> What the task requires:
When you reach the line with "is protected (R60);" in the data below, begin printing lines exactly, and stop once the line with "structure MachineInv (s : State) : Prop where" has been printed.

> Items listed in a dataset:

++++

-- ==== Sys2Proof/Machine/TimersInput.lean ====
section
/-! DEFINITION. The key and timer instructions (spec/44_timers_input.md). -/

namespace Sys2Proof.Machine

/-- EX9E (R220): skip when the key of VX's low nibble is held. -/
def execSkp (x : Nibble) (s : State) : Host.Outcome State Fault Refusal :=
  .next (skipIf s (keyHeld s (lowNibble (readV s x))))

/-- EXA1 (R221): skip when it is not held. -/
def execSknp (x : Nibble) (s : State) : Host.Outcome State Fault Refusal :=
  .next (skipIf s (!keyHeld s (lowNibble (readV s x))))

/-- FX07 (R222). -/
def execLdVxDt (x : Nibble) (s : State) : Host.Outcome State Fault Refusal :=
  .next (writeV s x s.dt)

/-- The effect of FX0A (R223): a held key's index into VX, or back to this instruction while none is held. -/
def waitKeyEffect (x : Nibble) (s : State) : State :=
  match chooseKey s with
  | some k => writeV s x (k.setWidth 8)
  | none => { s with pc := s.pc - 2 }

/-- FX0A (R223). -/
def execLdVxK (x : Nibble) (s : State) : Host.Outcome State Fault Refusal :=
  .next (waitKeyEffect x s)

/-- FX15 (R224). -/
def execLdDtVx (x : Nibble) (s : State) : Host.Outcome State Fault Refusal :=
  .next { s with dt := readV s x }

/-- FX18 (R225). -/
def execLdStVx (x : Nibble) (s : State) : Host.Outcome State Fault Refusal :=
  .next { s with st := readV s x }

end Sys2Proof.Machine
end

++++

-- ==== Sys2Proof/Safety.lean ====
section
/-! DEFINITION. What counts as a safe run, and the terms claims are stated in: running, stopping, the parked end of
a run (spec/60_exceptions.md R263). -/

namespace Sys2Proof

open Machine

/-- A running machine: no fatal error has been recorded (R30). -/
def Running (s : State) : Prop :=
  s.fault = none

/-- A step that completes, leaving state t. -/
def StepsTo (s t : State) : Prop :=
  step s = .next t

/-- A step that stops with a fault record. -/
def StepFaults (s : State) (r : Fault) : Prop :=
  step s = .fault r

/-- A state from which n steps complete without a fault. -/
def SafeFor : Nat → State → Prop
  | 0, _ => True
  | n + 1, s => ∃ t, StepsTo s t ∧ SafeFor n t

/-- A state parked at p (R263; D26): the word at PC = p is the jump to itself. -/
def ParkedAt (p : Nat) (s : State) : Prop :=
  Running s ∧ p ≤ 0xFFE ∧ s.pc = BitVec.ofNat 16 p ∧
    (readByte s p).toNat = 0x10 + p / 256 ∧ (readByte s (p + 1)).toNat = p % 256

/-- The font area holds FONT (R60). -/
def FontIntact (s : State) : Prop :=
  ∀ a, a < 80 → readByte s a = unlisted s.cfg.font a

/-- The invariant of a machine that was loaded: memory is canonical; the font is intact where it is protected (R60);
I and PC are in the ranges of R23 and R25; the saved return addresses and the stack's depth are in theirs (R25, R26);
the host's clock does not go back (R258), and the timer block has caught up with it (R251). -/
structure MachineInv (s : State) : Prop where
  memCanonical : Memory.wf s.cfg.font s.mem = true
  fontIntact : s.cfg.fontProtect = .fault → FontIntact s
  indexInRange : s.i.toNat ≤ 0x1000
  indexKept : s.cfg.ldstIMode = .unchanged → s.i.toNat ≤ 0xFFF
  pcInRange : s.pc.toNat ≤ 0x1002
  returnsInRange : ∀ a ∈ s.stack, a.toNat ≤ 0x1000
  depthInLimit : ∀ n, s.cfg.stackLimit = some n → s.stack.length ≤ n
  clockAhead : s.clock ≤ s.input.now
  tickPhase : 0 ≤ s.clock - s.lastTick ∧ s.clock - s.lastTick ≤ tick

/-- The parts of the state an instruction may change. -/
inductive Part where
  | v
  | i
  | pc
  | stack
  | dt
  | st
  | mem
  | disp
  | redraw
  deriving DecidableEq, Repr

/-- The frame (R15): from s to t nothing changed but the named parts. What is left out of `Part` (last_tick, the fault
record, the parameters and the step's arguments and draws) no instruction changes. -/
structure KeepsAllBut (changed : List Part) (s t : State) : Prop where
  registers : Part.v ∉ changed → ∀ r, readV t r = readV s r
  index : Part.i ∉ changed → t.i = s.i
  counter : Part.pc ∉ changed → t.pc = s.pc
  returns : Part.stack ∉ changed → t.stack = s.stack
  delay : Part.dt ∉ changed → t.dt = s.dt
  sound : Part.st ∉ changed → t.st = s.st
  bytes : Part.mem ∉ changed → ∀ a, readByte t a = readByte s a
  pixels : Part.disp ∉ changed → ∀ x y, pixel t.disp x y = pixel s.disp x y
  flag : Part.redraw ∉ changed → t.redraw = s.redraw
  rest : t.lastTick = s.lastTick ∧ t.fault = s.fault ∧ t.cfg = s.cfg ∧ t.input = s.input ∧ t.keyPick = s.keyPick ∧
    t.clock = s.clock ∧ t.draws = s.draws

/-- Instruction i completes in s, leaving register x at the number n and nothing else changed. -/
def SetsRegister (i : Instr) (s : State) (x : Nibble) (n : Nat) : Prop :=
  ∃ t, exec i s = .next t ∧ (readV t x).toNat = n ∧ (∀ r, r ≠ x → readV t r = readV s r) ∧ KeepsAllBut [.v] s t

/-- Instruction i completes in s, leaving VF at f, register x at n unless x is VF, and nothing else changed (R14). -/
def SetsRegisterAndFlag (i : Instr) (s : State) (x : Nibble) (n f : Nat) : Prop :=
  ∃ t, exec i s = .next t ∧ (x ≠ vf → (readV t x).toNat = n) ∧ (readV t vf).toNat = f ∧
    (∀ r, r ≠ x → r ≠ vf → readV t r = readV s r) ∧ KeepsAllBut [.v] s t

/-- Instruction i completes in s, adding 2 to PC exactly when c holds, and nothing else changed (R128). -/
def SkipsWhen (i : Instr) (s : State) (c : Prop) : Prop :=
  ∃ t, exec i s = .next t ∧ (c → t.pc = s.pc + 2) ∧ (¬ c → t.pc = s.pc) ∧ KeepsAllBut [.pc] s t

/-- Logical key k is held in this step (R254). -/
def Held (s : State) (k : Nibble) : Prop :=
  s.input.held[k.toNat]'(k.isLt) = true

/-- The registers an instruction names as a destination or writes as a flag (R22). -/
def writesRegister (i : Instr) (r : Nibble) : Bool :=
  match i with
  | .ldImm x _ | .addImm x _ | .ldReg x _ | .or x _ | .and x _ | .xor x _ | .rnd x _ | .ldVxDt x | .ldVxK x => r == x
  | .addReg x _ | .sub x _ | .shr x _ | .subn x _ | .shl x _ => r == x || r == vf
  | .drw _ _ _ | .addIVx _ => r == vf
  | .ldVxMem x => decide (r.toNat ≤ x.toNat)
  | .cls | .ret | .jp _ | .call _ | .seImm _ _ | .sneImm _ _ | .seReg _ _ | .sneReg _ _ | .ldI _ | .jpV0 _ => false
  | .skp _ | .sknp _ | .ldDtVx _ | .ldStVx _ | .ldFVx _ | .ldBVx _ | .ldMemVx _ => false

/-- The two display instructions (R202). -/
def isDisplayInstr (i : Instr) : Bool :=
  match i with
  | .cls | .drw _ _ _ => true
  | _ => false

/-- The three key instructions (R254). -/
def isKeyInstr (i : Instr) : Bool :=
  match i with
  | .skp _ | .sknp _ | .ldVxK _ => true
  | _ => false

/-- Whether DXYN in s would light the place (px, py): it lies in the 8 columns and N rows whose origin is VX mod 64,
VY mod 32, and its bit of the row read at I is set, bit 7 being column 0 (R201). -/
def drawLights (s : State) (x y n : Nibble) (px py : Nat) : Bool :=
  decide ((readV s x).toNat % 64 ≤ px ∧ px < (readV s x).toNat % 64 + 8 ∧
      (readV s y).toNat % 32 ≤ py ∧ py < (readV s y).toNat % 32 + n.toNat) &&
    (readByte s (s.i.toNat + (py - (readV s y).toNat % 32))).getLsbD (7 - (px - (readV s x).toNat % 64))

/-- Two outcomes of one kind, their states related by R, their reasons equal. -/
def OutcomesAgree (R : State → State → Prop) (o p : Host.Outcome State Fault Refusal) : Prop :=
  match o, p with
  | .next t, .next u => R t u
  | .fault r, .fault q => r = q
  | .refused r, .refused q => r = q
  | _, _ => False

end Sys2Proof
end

++++

> Expected output:
/-- The invariant of a machine that was loaded: memory is canonical; the font is intact where it is protected (R60);
I and PC are in the ranges of R23 and R25; the saved return addresses and the stack's depth are in theirs (R25, R26);
the host's clock does not go back (R258), and the timer block has caught up with it (R251). -/
structure MachineInv (s : State) : Prop where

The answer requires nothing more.